■ TASK TO CARRY OUT ■
Once the line with "have ended := s.endClaim_eq" is found in the entries below, repeat it and each following line exactly, up to and including the line with "have station : barred.station". Add no other lines.

•••

-- ==== Sys2Proof/Laws/Ops.lean ====
section
/-!
SUPPORT. What each shared operation can do, said once, so that no proof about a command unfolds it.
-/

namespace Sys2Proof.Machine

/-! ### Transactions -/

/-- While the station is held in reset no command is taken. -/
theorem State.take_held {s : State} (h : s.held = true) (c : Instr) (f : State → State × Reply) : s.take c f = s := by
  simp [State.take, h]

/-- A rise of chip select where no RESET waits ends the transaction. -/
theorem State.endTransaction_ready {s : State} (h : s.resetWaits = false) :
    s.endTransaction = { s with port.transaction := none } := by
  unfold State.resetWaits at h
  unfold State.endTransaction
  split <;> simp_all

/-- A rise of chip select where a RESET waits makes it act. -/
theorem State.endTransaction_reset {s : State} (h : s.resetWaits = true) : s.endTransaction = s.resetAct := by
  unfold State.resetWaits at h
  unfold State.endTransaction
  split <;> simp_all

/-- A command taken on a ready port leaves its effect and its answer. -/
theorem State.take_ready {s : State} (h : s.PortReady) (c : Instr) (f : State → State × Reply) :
    s.take c f =
      let r := f { s with port.transaction := none }
      r.1.answered c r.2.status r.2.data r.2.ending := by
  simp [State.take, h.1, State.endTransaction_ready h.2, State.answered]

/-- The same for a command whose effect and reply are known. -/
theorem State.take_of_reply {s t : State} (h : s.PortReady) {c : Instr} {f : State → State × Reply} {r : Reply}
    (hf : f { s with port.transaction := none } = (t, r)) : s.take c f = t.answered c r.status r.data r.ending := by
  rw [State.take_ready h, hf]

/-- A command refused on a ready port leaves the state with the status as its answer. -/
theorem State.take_refused {s : State} (h : s.PortReady) {c : Instr} {f : State → State × Reply} {st : Status}
    (hf : f { s with port.transaction := none } = State.refuse { s with port.transaction := none } st) :
    s.take c f = s.answered c st := by
  rw [State.take_of_reply h hf]; rfl

/-- What MISO reads in the transaction of an answered command: 00h, then status and data, then 00h (R156). -/
theorem State.miso_answered {s : State} (h : s.held = false) (c : Instr) (st : Status) (data : List Byte) (e : Ending)
    (k : Nat) :
    (s.answered c st data e).miso k = some
      (if k < c.transactionBytes.length then 0 else (st.byte :: data).getD (k - c.transactionBytes.length) 0) := by
  have h' : (s.answered c st data e).held = false := h
  rw [State.miso, h']
  rfl

/-! ### The event queue -/

/-- Either the record takes the tail or the lost count goes up. -/
theorem State.post_cases (s : State) (e : Event) :
    (s.port.events.length < 16 ∧ (s.post e).port = { s.port with events := s.port.events ++ [⟨e, s.timer.cycle⟩] })
    ∨ (16 ≤ s.port.events.length ∧ (s.post e).port = { s.port with lost := min (s.port.lost + 1) 255 }) := by
  unfold State.post
  split
  · exact .inl ⟨‹_›, rfl⟩
  · exact .inr ⟨by omega, rfl⟩

/-- A post keeps the queue within its capacity and the lost count within its range. -/
theorem State.post_inRange {s : State} (e : Event) (h : s.port.InRange) : (s.post e).port.InRange := by
  obtain ⟨h1, h2, h3⟩ := h
  obtain ⟨hl, hp⟩ | ⟨hl, hp⟩ := s.post_cases e <;> rw [hp]
  · refine ⟨by simp; omega, by simpa using h2, fun h => ?_⟩
    have := h3 h
    omega
  · refine ⟨by simpa using h1, by simp, fun _ => ?_⟩
    simp; omega

/-- So do several posts. -/
theorem State.postAll_inRange {s : State} (es : List Event) (h : s.port.InRange) : (s.postAll es).port.InRange := by
  unfold State.postAll
  induction es generalizing s with
  | nil => exact h
  | cons e es ih => exact ih (State.post_inRange e h)

/-- A post reads the cycle number and writes the port alone. -/
theorem State.post_with_port {s t : State} (e : Event) (hc : t.timer.cycle = s.timer.cycle) (hp : t.port = s.port) :
    t.post e = { t with port := (s.post e).port } := by
  unfold State.post
  rw [hp, hc]
  split <;> simp_all

/-! ### Entries -/

/-- A freed entry is FREE or as it was. -/
theorem Entry.freeIf_cases (p : Entry → Bool) (e : Entry) :
    (p e = true ∧ e.freeIf p = .free) ∨ (p e = false ∧ e.freeIf p = e) := by
  unfold Entry.freeIf
  cases p e <;> simp

/-- The slots that pass a test are those of the table whose entry does. -/
theorem State.mem_slotsWhere (s : State) (p : Entry → Bool) (n : Nat) :
    n ∈ s.slotsWhere p ↔ n < s.sched.slots.length ∧ p (s.entry n) = true := by
  simp [State.slotsWhere]

/-- They are listed in ascending order. -/
theorem State.slotsWhere_sorted (s : State) (p : Entry → Bool) : (s.slotsWhere p).Pairwise (· < ·) :=
  List.Pairwise.filter _ List.pairwise_lt_range

/-- They are as many as the entries that pass it. -/
theorem State.slotsWhere_length (s : State) (p : Entry → Bool) :
    (s.slotsWhere p).length = s.sched.slots.countP p := by
  unfold State.slotsWhere State.entry
  generalize s.sched.slots = l
  rw [← List.countP_eq_length_filter]
  induction l using List.reverseRecOn with
  | nil => rfl
  | append_singleton l a ih =>
    simp only [List.length_append, List.length_singleton, List.range_succ, List.countP_append, List.countP_singleton]
    rw [← ih]
    congr 1
    · apply List.countP_congr
      intro x hx
      simp at hx
      simp [List.getD, List.getElem?_append, hx]
    · simp [List.getD]

/-- The same entry written at every slot of a list. -/
theorem State.foldl_setEntry (l : List Nat) (s : State) (e : Entry) :
    l.foldl (fun s k => s.setEntry k e) s =
      { s with sched.slots := s.sched.slots.mapIdx fun k x => if k ∈ l then e else x } := by
  induction l generalizing s with
  | nil => simp [List.mapIdx_eq_ofFn]
  | cons a l ih =>
    rw [List.foldl_cons, ih]
    simp only [State.setEntry]
    congr 2
    apply List.ext_getElem
    · simp
    · intro i h1 h2
      by_cases hm : i ∈ l <;> by_cases h3 : i = a <;> simp [hm, h3, List.getElem_set]
      intro q
      exact absurd q.symm h3

/-! ### The control queue -/

/-- The head leaves and the next frame draws. -/
theorem State.dropHead_sender (s : State) : s.dropHead.sender = s.withoutHead := by
  unfold State.dropHead State.newHead State.withoutHead State.nextGenerator
  cases s.sender.queue.tail <;> simp

/-- An appended frame draws where it is the head. -/
theorem State.appendControl_sender (s : State) (f : CtlFrame) : (s.appendControl f).sender = s.withFrame f := by
  unfold State.appendControl State.withFrame State.newHead State.nextGenerator
  cases h : s.sender.queue <;> simp
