/-- The head is abandoned, and what it was for with it (R87). -/
theorem State.controlFailed_abandons {s : State} {a : Attempt} (attempt : s.sender.attempt = some a) (last : 5 ≤ a.attempts)
    (f : CtlFrame) : s.controlFailed f =
      (let t := State.post { s with sender := s.withoutHead } (.controlAbandoned f.kind)
       match f.kind with
       | .claim => t.claimAbandoned
       | .release => t
       | .leave => t.offLink .controlAbandoned) := by
  have sixth : ¬ a.attempts + 1 < 6 := by omega
  simp only [State.controlFailed, attempt, sixth, if_false, State.dropHead_eq, State.moveOffline_eq] <;> rfl

theorem State.claimAbandoned_eq {s : State} {kind : ClaimKind} {phase : ClaimPhase}
    (claim : s.sched.claim = some ⟨kind, phase⟩) :
    s.claimAbandoned = match kind with
      | .reservation lane => State.post { s with sched := s.unclaimed } (.reserveDone lane 0)
      | .home => State.homePick { s with sched := s.unclaimed } := by
  have ended := s.endClaim_eq
  simp only [State.claimAbandoned, claim] at ended ⊢
  rw [ended]
  cases kind <;> rfl

end Sys2Proof.Machine

namespace Sys2Proof.Proofs

open Sys2Proof.Machine

/-- Settles O52. -/
theorem dataFrameResult : Obligations.DataFrameResult := by
  intro s differed n bytes readback discarded own failed clean bad barred
  have row : exec (.ownFrameEnd differed) s = .next (s.frameEnd differed) := exec_eq _ _
  have entryClean : clean.entry n = s.entry n := rfl
  have entryBad : ∀ k, bad.entry k = s.entry k := fun _ => rfl
  rw [row]
  have failedEnd : discarded = false → failed → s.line.faultCount < 7 → s.frameEnd differed = bad.dataResult n .failed :=
    fun kept fails below => by subst kept; exact State.frameEnd_failed own fails below
  have lostEnd : ∀ {b h}, discarded = false → failed → s.line.faultCount < 7 → s.entry n = .ownHeld b h 2 →
      s.frameEnd differed = if h then barred.homeLost else barred := fun kept fails below entry =>
    (failedEnd kept fails below).trans (State.dataResult_lost (s := bad) entry)
  have barredEntry : ∀ {b h r}, s.entry n = .ownHeld b h r → ∀ k, barred.entry k = if k = n then .barred 16 else s.entry k :=
    fun entry => State.barredSlot_entry (s := bad) (State.entry_lt (s := s) (by rw [entry]; nofun))
  have noneHeld : ∀ {b h r}, s.entry n = .ownHeld b h r → (∀ m, m ≠ n → (s.entry m).isHeld = false) →
      ∀ k, (barred.entry k).isHeld = false := fun entry none k => by
    rw [barredEntry entry k]
    split
    · rfl
    · exact none k ‹_›
  have station : barred.station = s.station := State.postAll_station _ _
  have sched : barred.sched.claim = s.sched.claim := by simp [barred, bad, State.setEntry]
  have sender : barred.sender = s.sender := by simp [barred, bad]
  refine ⟨fun gone => ?_, fun kept ok => ?_, fun kept fails below other => ?_, fun b h kept fails below entry => ?_,
    fun b h kept fails below entry => ?_, fun b kept fails below entry => ?_,
    fun b m c h q kept fails below entry ne held before => ?_, fun b kept fails below entry none => ⟨fun leaving => ?_,
    fun joined claim => ?_, fun lane before slots after joined claim queued => ?_, fun lane mark joined claim unqueued => ?_⟩⟩
  · subst gone
    rw [State.frameEnd_discarded own]
  · subst kept
    rw [State.frameEnd_clean own ok]
    change Host.Outcome.next (clean.dataResult n .clean) = _
    cases entry : s.entry n with
    | ownHeld b h r => simp only [State.dataResult, entryClean, entry]
    | _ => rw [State.dataResult_other _ (by rw [entryClean, entry]; rfl)]
  · rw [failedEnd kept fails below, State.dataResult_other (s := bad) _ other]
  · rw [failedEnd kept fails below]
    simp only [State.dataResult, entryBad, entry]
    rfl
  · rw [failedEnd kept fails below]
    simp only [State.dataResult, entryBad, entry]
    rfl
  · rw [lostEnd kept fails below entry]
    rfl
  · rw [lostEnd kept fails below entry, if_pos rfl, State.homeLost_passes (m := m) (c := c) (h := h) (q := q)]
    · rw [barredEntry entry, if_neg ne, held]
    · intro k lower
      rw [barredEntry entry]
      split
      · rfl
      · exact before k lower ‹_›
  · rw [lostEnd kept fails below entry, if_pos rfl, State.homeLost_leaving (noneHeld entry none) (by rw [station, leaving])]
  · rw [lostEnd kept fails below entry, if_pos rfl,
      State.homeLost_unclaimed (noneHeld entry none) (by rw [station, joined]) (by rw [sched, claim])]
  · rw [lostEnd kept fails below entry, if_pos rfl, State.homeLost_unsent (noneHeld entry none) (by rw [station, joined])
      (by rw [sched, claim]) (show barred.ClaimQueued before slots after from ⟨by rw [sender]; exact queued.1, queued.2⟩),
      State.withoutClaim_congr (s := s) sender (by rw [station])]
  · rw [lostEnd kept fails below entry, if_pos rfl, State.homeLost_announced (noneHeld entry none)
      (by rw [station, joined]) (by rw [sched, claim]) (by rwa [sender]), sender]
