/-! ### The handlers and the cycle -/

/-- A handler that does not read the hidden piece answers alike: its operands are the same and its updates keep the
relation. -/
theorem exec_alike {i : Instr} (hi : ¬ reads i h) : AnswersAlike h (exec i s) (exec i s') := by
  cases i with
  | cls => exact .next { r with fb := rfl }
  | ret => exact r.ret_alike
  | jpAddr nnn => exact .next (r.setPc _)
  | callAddr nnn => exact r.call_alike _
  | jpV0 nnn => rw [exec_jpV0, exec_jpV0, r.reg]; exact .next (r.setPc _)
  | seKk x kk => rw [exec_seKk, exec_seKk, r.reg]; exact .next (r.skipIf _)
  | sneKk x kk => rw [exec_sneKk, exec_sneKk, r.reg]; exact .next (r.skipIf _)
  | seReg x y => rw [exec_seReg, exec_seReg, r.reg, r.reg]; exact .next (r.skipIf _)
  | sneReg x y => rw [exec_sneReg, exec_sneReg, r.reg, r.reg]; exact .next (r.skipIf _)
  | ldKk x kk => exact .next (r.setReg _ _)
  | addKk x kk => rw [exec_addKk, exec_addKk, r.reg]; exact .next (r.setReg _ _)
  | ldReg x y => rw [exec_ldReg, exec_ldReg, r.reg]; exact .next (r.setReg _ _)
  | orReg x y => rw [exec_orReg, exec_orReg, r.reg, r.reg]; exact .next (r.setReg _ _)
  | andReg x y => rw [exec_andReg, exec_andReg, r.reg, r.reg]; exact .next (r.setReg _ _)
  | xorReg x y => rw [exec_xorReg, exec_xorReg, r.reg, r.reg]; exact .next (r.setReg _ _)
  | addReg x y => rw [exec_addReg, exec_addReg, r.reg, r.reg]; exact .next (r.setRegFlag _ _ _)
  | subReg x y => rw [exec_subReg, exec_subReg, r.reg, r.reg]; exact .next (r.setRegFlag _ _ _)
  | subnReg x y => rw [exec_subnReg, exec_subnReg, r.reg, r.reg]; exact .next (r.setRegFlag _ _ _)
  | shr x y => rw [exec_shr, exec_shr, r.reg]; exact .next (r.setRegFlag _ _ _)
  | shl x y => rw [exec_shl, exec_shl, r.reg]; exact .next (r.setRegFlag _ _ _)
  | rnd x kk =>
    have hd : h ≠ .draw := by rintro rfl; exact hi ⟨x, kk, rfl⟩
    have hdraw : s'.draw = s.draw := by rw [State.draw, State.draw, r.rndIn hd, r.draws]
    rw [exec_rnd, exec_rnd, hdraw, r.draws]
    exact .next { r.setReg x _ with draws := rfl }
  | skp x =>
    have hk : h ≠ .key := by rintro rfl; exact hi ⟨x, .inl rfl⟩
    rw [exec_skp, exec_skp, r.reg]
    exact r.withKey_alike _ (k := fun c s => s.skipIf c) (r.key hk) r.skipIf
  | sknp x =>
    have hk : h ≠ .key := by rintro rfl; exact hi ⟨x, .inr (.inl rfl)⟩
    rw [exec_sknp, exec_sknp, r.reg]
    exact r.withKey_alike _ (k := fun c s => s.skipIf (!c)) (r.key hk) fun c => r.skipIf (!c)
  | ldVxK x =>
    have hk : h ≠ .key := by rintro rfl; exact hi ⟨x, .inr (.inr rfl)⟩
    exact r.ldVxK_alike x (r.key hk)
  | ldI nnn => exact .next (r.setI _)
  | addI x => rw [exec_addI, exec_addI, r.reg, r.i]; exact .next (r.setI _)
  | ldF x => rw [exec_ldF, exec_ldF, r.reg]; exact .next (r.setI _)
  | ldVxDt x => rw [exec_ldVxDt, exec_ldVxDt, r.dt]; exact .next (r.setReg _ _)
  | ldDtVx x => rw [exec_ldDtVx, exec_ldDtVx, r.reg]; exact .next { r with dt := rfl }
  | ldStVx x => rw [exec_ldStVx, exec_ldStVx, r.reg]; exact .next { r with st := fun _ => rfl }
  | ldB x =>
    rw [exec_ldB, exec_ldB, r.reg, r.base, r.mem]
    exact r.withWindow_alike _ _ { r with mem := rfl }
  | ldMemVx x =>
    rw [exec_ldMemVx, exec_ldMemVx, r.regsUpTo, r.base, r.mem]
    exact r.withWindow_alike _ _ { r with mem := rfl }
  | ldVxMem x =>
    rw [exec_ldVxMem, exec_ldVxMem, r.v, r.base, r.mem]
    exact r.withWindow_alike _ _ { r with v := rfl, mem := rfl }
  | drw x y n =>
    rw [exec_drw, exec_drw, drawWith, drawWith, r.reg, r.reg, r.base, r.mem, r.fb]
    refine r.withWindow_alike _ _ (setReg ?_ _ _)
    exact { r with mem := rfl, fb := rfl }

theorem runWord_alike {w : Word} (hw : ∀ i, decode w = .ok i → ¬ reads i h) :
    AnswersAlike h (runWord w s) (runWord w s') := by
  cases hd : decode w with
  | ok i => rw [runWord_of_ok hd, runWord_of_ok hd]; exact r.exec_alike (hw i hd)
  | error e => rw [runWord_of_error hd, runWord_of_error hd]; exact .next r

omit r in
theorem finish_alike {a a' : Result} (al : AnswersAlike h a a') : AnswersAlike h (finish a) (finish a') := by
  cases al with
  | next r => exact .next r.endCycle_sameBut
  | fault e => exact .fault e
  | refused x => exact .refused x

/-- A cycle whose instruction does not read the hidden piece answers alike. -/
theorem step_alike (hw : ∀ w i, fetch s = .ok w → decode w = .ok i → ¬ reads i h) :
    AnswersAlike h (step s) (step s') := by
  rw [step_eq, step_eq, r.fetch_eq]
  cases hf : fetch s with
  | error e => exact .fault e
  | ok w => exact finish_alike (r.advance.runWord_alike (hw w · hf))

end SameBut

theorem sameBut_stale_iff {s s' : State} : SameBut .stale s s' ↔ SameButStaleEntries s s' := by
  constructor
  · intro r
    have e := r.eq_update
    rw [r.st nofun, r.key nofun, r.rndIn nofun] at e
    exact ⟨e, fun j hj => r.stack j fun _ => hj⟩
  · rintro ⟨e, hj⟩
    rw [e]
    exact { SameBut.refl .stale s with stack := fun j hlive => hj j (hlive rfl) }

/-- Settles O47: the relation is `SameBut .stale`, and no instruction reads a stale entry. -/
theorem staleStackEntriesAreUnobservable : Obligations.StaleStackEntriesAreUnobservable := by
  intro s s' hrel
  have al := (sameBut_stale_iff.2 hrel).step_alike fun _ _ _ _ => not_false
  refine ⟨fun t ht => ?_, fun e => al.of_fault⟩
  obtain ⟨t', ht', r⟩ := al.of_next ht
  exact ⟨t', ht', sameBut_stale_iff.1 r⟩

/-- Settles O46: the two states are related by `SameBut .st`, and no instruction reads ST. -/
theorem soundTimerIsNeverRead : Obligations.SoundTimerIsNeverRead := by
  intro s b
  have al := (SameBut.setSt b s).step_alike fun _ _ _ _ => not_false
  refine ⟨fun t ht => ?_, fun e => al.of_fault⟩
  obtain ⟨t', ht', r⟩ := al.of_next ht
  have e := r.eq_update
  rw [r.stack_eq nofun, r.key nofun, r.rndIn nofun] at e
  exact ⟨t'.st, ht'.trans (congrArg _ e)⟩

/-- Settles O45: the two cycles end in states that differ in the keypad alone, and neither has changed its keypad. -/
theorem keypadIsReadOnlyByKeyInstructions : Obligations.KeypadIsReadOnlyByKeyInstructions := by
  intro s w k hf hw
  have hread : ∀ w' i, fetch s = .ok w' → decode w' = .ok i → ¬ reads i .key := by
    intro w' i hf' hi
    obtain rfl : w = w' := Except.ok.inj (hf.symm.trans hf')
    rintro ⟨x, hx⟩
    obtain ⟨hskp, hsknp, hldVxK⟩ := hw x
    rcases hx with rfl | rfl | rfl
    · exact hskp hi
    · exact hsknp hi
    · exact hldVxK hi
  have hkey : SameBut .key s (setKeysPort k s) := SameBut.setKey _ s
  have al := hkey.step_alike hread
  refine ⟨fun t ht => ?_, fun e => al.of_fault⟩
  obtain ⟨t', ht', r⟩ := al.of_next ht
  have e := r.eq_update
  rw [r.stack_eq nofun, r.st nofun, r.rndIn nofun, step_key ht'] at e
  rw [ht', e]
  rfl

•••

■ TASK OUTPUT ■
  have ended := s.endClaim_eq
  simp only [State.claimAbandoned, claim] at ended ⊢
  rw [ended]
  cases kind <;> rfl

end Sys2Proof.Machine

namespace Sys2Proof.Proofs

open Sys2Proof.Machine

/-- Settles O52. -/
theorem dataFrameResult : Obligations.DataFrameResult := by
  intro s differed n bytes readback discarded own failed clean bad barred
  have row : exec (.ownFrameEnd differed) s = .next (s.frameEnd differed) := exec_eq _ _
  have entryClean : clean.entry n = s.entry n := rfl
  have entryBad : ∀ k, bad.entry k = s.entry k := fun _ => rfl
  rw [row]
  have failedEnd : discarded = false → failed → s.line.faultCount < 7 → s.frameEnd differed = bad.dataResult n .failed :=
    fun kept fails below => by subst kept; exact State.frameEnd_failed own fails below
  have lostEnd : ∀ {b h}, discarded = false → failed → s.line.faultCount < 7 → s.entry n = .ownHeld b h 2 →
      s.frameEnd differed = if h then barred.homeLost else barred := fun kept fails below entry =>
    (failedEnd kept fails below).trans (State.dataResult_lost (s := bad) entry)
  have barredEntry : ∀ {b h r}, s.entry n = .ownHeld b h r → ∀ k, barred.entry k = if k = n then .barred 16 else s.entry k :=
    fun entry => State.barredSlot_entry (s := bad) (State.entry_lt (s := s) (by rw [entry]; nofun))
  have noneHeld : ∀ {b h r}, s.entry n = .ownHeld b h r → (∀ m, m ≠ n → (s.entry m).isHeld = false) →
      ∀ k, (barred.entry k).isHeld = false := fun entry none k => by
    rw [barredEntry entry k]
    split
    · rfl
    · exact none k ‹_›
  have station : barred.station = s.station := State.postAll_station _ _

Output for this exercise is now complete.